**Your assignment**
Between the line containing "s.drawn.stack = s.stack := rfl" and the line containing "they read -/" lies a run of lines; give that run again exactly, with both of those lines, and nothing else from the entries below.

**Material for this exercise**
▬▬▬▬▬▬

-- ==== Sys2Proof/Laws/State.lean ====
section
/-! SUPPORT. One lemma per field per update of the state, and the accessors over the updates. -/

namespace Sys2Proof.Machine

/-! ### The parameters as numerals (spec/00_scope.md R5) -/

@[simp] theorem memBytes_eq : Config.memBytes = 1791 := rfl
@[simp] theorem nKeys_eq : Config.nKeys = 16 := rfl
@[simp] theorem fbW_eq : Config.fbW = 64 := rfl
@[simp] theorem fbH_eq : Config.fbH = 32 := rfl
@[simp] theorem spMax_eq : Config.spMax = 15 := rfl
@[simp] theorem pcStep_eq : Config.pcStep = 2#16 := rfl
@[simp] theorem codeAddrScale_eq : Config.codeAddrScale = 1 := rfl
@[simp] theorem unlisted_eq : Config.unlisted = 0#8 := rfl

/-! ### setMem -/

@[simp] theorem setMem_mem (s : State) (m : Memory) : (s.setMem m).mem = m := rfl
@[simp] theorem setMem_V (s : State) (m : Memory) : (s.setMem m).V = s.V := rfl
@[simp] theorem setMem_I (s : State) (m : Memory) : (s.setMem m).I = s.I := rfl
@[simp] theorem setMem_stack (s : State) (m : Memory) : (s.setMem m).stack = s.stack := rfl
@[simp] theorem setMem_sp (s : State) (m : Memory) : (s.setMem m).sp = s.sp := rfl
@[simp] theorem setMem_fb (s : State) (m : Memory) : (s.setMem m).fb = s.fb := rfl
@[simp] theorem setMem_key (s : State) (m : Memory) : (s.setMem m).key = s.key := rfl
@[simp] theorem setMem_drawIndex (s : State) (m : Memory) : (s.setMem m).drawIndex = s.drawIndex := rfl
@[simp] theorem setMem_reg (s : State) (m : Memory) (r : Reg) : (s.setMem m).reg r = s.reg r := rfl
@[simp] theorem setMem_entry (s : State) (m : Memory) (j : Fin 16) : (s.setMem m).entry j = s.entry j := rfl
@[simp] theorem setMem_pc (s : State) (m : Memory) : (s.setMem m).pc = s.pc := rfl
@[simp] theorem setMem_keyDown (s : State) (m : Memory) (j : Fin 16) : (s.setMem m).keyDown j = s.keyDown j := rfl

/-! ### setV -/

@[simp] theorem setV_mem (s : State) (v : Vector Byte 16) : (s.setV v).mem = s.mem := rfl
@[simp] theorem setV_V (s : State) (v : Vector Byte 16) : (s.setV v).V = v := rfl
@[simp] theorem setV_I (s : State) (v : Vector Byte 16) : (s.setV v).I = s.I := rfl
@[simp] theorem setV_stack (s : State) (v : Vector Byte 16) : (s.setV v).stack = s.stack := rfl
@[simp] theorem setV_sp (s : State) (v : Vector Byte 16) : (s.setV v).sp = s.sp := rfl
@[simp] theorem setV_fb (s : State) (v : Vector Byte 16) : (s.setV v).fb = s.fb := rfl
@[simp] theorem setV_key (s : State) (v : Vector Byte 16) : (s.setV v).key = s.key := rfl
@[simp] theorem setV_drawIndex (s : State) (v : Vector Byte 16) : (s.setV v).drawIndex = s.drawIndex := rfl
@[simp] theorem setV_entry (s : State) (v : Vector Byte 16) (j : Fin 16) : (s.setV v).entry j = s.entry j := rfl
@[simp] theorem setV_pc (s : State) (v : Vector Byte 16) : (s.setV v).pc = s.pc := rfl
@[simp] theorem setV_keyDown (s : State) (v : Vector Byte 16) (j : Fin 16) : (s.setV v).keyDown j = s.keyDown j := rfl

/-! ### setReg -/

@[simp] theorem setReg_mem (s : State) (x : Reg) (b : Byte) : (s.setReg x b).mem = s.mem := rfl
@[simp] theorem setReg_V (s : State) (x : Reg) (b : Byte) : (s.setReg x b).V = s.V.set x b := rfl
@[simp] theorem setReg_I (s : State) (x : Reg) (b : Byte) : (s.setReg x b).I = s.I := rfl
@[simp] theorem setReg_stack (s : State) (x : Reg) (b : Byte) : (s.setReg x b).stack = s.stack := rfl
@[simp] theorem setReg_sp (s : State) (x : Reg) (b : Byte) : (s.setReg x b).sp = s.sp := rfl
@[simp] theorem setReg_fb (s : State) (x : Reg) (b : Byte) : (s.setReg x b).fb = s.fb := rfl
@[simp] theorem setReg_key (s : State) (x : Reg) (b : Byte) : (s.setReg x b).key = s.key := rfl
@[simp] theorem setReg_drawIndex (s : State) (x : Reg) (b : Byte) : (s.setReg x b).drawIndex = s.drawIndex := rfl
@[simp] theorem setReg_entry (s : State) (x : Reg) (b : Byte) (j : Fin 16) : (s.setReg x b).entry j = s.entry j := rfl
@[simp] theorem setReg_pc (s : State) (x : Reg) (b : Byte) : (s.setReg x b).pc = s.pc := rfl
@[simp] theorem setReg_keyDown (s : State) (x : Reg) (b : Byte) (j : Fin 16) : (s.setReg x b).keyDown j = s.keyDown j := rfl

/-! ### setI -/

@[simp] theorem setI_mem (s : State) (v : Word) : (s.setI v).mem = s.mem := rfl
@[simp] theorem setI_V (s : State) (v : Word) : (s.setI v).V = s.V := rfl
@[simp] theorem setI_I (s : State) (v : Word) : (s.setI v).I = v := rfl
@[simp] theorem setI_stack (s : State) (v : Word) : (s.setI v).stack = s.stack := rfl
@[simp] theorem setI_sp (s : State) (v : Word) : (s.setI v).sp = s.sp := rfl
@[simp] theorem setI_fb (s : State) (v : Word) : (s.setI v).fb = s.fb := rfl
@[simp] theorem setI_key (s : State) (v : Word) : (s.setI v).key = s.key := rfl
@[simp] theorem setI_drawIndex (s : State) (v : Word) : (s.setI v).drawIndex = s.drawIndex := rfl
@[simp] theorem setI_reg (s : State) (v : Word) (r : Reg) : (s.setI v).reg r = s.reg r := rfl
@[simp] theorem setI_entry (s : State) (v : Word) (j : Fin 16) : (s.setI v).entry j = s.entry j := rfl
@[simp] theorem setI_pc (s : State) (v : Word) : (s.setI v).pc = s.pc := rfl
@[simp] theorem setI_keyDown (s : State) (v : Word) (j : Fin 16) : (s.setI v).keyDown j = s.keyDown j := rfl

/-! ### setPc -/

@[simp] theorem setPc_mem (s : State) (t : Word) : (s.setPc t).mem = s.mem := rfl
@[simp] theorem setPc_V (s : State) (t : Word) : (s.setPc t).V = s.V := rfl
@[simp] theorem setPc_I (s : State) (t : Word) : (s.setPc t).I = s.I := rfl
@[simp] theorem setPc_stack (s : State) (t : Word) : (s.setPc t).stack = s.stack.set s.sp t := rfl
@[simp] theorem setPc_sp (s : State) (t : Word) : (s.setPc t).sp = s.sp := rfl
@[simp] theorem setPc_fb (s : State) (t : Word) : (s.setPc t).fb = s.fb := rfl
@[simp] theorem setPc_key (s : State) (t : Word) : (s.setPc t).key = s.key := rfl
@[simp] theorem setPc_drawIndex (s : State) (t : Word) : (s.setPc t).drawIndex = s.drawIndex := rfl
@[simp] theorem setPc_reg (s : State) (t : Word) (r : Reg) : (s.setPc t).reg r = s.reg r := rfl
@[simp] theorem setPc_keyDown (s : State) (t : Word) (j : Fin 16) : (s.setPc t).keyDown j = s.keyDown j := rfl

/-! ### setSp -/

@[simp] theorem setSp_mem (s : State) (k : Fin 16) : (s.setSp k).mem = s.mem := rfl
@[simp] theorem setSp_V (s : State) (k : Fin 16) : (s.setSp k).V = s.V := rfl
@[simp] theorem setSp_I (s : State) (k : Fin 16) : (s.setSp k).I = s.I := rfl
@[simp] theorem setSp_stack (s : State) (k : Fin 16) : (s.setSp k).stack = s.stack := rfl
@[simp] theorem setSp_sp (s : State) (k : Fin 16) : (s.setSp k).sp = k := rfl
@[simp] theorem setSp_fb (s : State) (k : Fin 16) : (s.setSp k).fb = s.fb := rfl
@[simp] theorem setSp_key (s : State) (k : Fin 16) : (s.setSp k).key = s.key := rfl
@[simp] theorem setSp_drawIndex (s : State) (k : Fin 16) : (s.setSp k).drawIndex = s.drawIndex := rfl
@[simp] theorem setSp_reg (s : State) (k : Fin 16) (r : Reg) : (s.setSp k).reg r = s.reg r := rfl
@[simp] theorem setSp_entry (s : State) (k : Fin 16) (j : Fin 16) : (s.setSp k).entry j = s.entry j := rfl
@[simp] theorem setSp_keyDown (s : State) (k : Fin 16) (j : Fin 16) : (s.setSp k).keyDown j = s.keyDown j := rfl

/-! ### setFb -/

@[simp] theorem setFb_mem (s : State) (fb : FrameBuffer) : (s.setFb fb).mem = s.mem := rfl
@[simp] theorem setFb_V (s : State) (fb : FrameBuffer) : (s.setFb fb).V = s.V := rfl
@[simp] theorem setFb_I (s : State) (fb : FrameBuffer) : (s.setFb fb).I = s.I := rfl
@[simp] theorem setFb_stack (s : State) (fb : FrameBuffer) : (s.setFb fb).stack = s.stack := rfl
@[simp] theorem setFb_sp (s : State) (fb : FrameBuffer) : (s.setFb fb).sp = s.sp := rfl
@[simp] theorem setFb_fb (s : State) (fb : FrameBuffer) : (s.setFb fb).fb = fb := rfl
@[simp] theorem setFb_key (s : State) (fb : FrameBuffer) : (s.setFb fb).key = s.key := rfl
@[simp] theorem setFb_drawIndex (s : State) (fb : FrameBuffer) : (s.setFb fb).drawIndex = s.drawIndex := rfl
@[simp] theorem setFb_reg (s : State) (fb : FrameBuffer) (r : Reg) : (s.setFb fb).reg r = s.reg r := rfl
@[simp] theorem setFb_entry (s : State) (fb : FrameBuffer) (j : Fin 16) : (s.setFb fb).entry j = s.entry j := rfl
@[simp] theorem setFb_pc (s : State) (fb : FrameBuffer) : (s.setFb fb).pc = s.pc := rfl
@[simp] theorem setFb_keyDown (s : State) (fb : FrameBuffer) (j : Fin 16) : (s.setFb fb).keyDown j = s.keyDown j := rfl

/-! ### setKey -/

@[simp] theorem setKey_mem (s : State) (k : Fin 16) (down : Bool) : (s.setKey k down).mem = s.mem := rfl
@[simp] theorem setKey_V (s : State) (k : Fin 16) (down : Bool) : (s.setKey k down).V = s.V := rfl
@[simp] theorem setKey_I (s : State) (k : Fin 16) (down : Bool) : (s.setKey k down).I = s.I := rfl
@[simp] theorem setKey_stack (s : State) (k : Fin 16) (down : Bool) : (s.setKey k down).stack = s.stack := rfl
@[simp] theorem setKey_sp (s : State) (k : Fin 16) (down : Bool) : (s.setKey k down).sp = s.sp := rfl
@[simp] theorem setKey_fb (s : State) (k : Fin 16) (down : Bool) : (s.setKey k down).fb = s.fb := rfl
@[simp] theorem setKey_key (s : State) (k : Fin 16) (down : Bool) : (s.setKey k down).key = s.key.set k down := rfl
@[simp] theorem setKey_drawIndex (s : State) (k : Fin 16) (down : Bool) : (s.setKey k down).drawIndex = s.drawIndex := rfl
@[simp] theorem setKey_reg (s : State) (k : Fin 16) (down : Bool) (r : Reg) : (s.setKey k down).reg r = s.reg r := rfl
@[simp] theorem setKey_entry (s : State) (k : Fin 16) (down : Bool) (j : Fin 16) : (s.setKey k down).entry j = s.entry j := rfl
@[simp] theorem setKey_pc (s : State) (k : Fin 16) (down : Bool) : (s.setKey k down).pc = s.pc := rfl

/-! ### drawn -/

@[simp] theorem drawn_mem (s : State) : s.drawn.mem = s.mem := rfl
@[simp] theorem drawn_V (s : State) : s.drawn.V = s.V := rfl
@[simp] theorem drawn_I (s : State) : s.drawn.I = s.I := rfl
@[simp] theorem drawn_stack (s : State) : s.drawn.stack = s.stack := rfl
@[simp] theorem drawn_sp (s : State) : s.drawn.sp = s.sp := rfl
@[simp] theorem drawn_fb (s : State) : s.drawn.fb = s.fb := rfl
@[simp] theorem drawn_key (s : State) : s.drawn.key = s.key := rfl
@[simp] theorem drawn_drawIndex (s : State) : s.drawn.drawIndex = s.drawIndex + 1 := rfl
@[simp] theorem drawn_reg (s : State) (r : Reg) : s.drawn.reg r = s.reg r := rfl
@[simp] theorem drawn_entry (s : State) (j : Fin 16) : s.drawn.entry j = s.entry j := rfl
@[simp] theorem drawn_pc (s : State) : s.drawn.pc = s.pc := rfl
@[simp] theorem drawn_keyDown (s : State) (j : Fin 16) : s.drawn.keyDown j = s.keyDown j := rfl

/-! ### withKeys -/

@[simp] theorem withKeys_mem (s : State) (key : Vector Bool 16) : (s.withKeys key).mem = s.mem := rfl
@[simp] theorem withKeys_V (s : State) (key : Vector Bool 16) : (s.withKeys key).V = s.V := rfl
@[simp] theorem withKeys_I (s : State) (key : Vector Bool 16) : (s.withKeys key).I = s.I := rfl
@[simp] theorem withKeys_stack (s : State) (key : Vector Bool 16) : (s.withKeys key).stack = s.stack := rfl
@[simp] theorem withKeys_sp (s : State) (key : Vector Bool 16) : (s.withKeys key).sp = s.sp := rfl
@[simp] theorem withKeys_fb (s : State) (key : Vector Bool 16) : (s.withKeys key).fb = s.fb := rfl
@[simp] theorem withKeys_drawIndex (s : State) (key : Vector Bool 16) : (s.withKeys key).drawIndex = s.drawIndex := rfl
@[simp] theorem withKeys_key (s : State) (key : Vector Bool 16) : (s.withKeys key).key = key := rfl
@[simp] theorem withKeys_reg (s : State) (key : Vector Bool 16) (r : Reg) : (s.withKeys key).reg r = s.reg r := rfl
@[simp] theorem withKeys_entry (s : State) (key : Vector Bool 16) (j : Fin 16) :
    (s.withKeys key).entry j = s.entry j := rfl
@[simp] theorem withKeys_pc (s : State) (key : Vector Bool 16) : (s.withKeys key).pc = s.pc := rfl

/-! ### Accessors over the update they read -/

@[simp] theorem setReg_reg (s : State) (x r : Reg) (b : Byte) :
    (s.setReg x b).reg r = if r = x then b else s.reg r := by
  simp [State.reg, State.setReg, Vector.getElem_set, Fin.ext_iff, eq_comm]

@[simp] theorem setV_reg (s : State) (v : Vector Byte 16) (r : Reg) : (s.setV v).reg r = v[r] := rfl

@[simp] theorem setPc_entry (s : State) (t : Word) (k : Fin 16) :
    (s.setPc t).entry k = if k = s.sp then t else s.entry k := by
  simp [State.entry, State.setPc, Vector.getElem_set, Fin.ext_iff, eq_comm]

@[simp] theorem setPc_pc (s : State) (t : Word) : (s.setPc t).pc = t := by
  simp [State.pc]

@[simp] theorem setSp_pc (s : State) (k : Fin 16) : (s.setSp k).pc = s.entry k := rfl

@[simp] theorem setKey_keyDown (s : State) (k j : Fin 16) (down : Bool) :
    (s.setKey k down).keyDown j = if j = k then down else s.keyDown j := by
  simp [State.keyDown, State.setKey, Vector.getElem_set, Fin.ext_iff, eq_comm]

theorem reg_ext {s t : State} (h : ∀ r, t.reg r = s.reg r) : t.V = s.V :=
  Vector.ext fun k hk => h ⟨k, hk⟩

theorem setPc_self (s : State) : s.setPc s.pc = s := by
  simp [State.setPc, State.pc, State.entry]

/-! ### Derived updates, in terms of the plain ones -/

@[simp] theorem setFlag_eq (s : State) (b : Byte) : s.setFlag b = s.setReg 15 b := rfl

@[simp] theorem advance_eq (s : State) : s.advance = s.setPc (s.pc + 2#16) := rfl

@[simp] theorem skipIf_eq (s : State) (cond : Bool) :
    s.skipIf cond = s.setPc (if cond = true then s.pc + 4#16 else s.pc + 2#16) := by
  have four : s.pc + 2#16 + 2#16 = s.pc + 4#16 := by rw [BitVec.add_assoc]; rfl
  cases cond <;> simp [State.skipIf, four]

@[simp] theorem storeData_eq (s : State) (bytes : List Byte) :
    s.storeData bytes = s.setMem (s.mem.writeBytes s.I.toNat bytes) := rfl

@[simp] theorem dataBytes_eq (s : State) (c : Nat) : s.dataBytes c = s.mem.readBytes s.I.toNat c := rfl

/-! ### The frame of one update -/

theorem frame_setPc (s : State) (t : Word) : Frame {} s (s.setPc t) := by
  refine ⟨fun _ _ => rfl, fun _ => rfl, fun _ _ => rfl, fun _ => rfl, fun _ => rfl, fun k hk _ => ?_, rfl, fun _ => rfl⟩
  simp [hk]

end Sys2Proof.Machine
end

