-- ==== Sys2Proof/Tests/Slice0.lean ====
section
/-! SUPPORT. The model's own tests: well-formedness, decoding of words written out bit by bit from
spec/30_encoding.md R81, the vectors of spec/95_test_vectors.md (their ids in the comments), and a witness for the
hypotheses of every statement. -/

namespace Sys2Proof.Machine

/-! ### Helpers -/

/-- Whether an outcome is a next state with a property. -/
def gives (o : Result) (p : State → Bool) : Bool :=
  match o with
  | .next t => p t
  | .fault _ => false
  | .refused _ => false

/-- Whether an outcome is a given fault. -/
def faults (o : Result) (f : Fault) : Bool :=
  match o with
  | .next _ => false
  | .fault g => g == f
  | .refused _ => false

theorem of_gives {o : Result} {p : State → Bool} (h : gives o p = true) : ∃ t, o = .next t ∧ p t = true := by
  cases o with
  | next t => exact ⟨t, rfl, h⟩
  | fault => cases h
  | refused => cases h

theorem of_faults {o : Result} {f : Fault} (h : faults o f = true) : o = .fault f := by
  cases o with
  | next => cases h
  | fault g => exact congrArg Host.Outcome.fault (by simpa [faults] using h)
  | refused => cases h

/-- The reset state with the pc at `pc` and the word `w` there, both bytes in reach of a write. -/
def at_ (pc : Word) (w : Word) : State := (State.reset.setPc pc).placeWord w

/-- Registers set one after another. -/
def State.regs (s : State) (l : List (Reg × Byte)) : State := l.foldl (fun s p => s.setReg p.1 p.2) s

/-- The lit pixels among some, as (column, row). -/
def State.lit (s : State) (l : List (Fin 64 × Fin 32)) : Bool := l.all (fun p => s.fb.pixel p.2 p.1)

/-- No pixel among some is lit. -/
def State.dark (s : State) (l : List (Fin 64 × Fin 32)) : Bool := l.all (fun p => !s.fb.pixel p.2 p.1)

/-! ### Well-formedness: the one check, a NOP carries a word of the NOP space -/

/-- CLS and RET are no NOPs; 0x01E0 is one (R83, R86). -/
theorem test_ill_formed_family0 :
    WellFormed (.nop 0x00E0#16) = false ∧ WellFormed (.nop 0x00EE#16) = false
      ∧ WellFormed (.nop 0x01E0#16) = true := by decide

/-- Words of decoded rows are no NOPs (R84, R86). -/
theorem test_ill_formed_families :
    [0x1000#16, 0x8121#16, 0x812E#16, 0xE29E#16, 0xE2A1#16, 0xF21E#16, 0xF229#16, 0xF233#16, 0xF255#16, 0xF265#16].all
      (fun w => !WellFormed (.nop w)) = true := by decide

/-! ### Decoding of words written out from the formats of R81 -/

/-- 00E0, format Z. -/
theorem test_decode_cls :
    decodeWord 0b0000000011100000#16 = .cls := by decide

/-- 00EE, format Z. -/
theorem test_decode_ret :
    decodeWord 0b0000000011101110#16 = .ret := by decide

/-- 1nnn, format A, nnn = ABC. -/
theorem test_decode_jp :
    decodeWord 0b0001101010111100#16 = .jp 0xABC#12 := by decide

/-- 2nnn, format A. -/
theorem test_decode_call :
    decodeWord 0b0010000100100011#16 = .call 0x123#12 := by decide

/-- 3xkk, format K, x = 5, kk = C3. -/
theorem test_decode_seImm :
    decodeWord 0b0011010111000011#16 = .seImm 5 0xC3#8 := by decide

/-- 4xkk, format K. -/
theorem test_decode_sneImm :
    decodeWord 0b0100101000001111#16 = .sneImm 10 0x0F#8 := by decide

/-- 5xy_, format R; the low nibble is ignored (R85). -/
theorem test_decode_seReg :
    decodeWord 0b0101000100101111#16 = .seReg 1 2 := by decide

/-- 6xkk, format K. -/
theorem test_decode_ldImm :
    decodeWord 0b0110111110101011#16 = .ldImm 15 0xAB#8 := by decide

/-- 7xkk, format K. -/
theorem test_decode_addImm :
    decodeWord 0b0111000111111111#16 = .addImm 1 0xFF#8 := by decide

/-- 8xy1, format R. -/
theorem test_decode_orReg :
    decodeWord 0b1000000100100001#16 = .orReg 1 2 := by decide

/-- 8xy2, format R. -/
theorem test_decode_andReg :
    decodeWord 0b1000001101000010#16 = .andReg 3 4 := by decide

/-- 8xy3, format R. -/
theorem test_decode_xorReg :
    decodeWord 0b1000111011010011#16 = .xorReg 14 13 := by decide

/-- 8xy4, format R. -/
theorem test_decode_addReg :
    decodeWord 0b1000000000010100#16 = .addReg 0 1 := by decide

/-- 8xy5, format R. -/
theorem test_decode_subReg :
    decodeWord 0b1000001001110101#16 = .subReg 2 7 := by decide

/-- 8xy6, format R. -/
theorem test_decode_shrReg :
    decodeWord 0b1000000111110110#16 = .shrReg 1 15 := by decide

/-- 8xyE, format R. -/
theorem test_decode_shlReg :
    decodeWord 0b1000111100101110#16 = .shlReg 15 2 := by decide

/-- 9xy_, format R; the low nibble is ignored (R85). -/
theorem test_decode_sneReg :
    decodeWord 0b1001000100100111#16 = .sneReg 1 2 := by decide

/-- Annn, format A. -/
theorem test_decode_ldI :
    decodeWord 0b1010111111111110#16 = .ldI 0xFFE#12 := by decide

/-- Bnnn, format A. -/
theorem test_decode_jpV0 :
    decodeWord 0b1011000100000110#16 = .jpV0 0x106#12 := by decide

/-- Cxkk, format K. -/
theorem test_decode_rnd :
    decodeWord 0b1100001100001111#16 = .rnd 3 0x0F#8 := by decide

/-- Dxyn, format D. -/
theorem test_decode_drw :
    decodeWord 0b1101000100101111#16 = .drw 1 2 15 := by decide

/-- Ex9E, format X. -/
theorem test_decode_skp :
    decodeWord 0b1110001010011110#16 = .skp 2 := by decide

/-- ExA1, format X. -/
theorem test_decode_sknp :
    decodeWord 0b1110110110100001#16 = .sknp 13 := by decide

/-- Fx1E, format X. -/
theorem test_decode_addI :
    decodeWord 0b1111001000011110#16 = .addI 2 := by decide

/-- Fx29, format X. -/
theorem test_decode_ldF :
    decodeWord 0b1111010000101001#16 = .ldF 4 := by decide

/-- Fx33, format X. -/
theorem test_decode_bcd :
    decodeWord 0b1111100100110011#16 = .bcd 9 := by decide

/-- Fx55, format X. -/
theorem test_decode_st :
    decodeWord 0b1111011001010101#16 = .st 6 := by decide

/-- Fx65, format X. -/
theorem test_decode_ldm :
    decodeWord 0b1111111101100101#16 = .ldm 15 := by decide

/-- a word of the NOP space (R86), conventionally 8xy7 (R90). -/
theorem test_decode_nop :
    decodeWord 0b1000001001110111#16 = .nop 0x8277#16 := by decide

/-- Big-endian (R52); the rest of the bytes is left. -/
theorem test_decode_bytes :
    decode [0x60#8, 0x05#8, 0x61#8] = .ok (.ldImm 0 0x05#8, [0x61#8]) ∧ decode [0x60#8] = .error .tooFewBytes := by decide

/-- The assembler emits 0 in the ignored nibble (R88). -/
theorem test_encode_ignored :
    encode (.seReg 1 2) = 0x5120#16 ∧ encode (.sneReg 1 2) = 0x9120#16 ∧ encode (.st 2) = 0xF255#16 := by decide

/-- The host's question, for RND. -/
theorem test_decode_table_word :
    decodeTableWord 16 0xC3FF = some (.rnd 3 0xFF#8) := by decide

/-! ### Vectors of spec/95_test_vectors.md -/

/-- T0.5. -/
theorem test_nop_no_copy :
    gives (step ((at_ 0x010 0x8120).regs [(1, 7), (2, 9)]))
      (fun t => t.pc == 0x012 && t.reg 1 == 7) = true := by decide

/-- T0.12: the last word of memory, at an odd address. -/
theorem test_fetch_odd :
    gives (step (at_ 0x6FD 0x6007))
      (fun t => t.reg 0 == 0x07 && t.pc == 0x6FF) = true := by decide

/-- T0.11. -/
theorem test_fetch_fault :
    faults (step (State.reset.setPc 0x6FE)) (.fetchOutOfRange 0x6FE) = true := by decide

▬▬▬▬▬▬

**Answer section**
@[simp] theorem drawn_stack (s : State) : s.drawn.stack = s.stack := rfl
@[simp] theorem drawn_sp (s : State) : s.drawn.sp = s.sp := rfl
@[simp] theorem drawn_fb (s : State) : s.drawn.fb = s.fb := rfl
@[simp] theorem drawn_key (s : State) : s.drawn.key = s.key := rfl
@[simp] theorem drawn_drawIndex (s : State) : s.drawn.drawIndex = s.drawIndex + 1 := rfl
@[simp] theorem drawn_reg (s : State) (r : Reg) : s.drawn.reg r = s.reg r := rfl
@[simp] theorem drawn_entry (s : State) (j : Fin 16) : s.drawn.entry j = s.entry j := rfl
@[simp] theorem drawn_pc (s : State) : s.drawn.pc = s.pc := rfl
@[simp] theorem drawn_keyDown (s : State) (j : Fin 16) : s.drawn.keyDown j = s.keyDown j := rfl

/-! ### withKeys -/

@[simp] theorem withKeys_mem (s : State) (key : Vector Bool 16) : (s.withKeys key).mem = s.mem := rfl
@[simp] theorem withKeys_V (s : State) (key : Vector Bool 16) : (s.withKeys key).V = s.V := rfl
@[simp] theorem withKeys_I (s : State) (key : Vector Bool 16) : (s.withKeys key).I = s.I := rfl
@[simp] theorem withKeys_stack (s : State) (key : Vector Bool 16) : (s.withKeys key).stack = s.stack := rfl
@[simp] theorem withKeys_sp (s : State) (key : Vector Bool 16) : (s.withKeys key).sp = s.sp := rfl
@[simp] theorem withKeys_fb (s : State) (key : Vector Bool 16) : (s.withKeys key).fb = s.fb := rfl
@[simp] theorem withKeys_drawIndex (s : State) (key : Vector Bool 16) : (s.withKeys key).drawIndex = s.drawIndex := rfl
@[simp] theorem withKeys_key (s : State) (key : Vector Bool 16) : (s.withKeys key).key = key := rfl
@[simp] theorem withKeys_reg (s : State) (key : Vector Bool 16) (r : Reg) : (s.withKeys key).reg r = s.reg r := rfl
@[simp] theorem withKeys_entry (s : State) (key : Vector Bool 16) (j : Fin 16) :
    (s.withKeys key).entry j = s.entry j := rfl
@[simp] theorem withKeys_pc (s : State) (key : Vector Bool 16) : (s.withKeys key).pc = s.pc := rfl

/-! ### Accessors over the update they read -/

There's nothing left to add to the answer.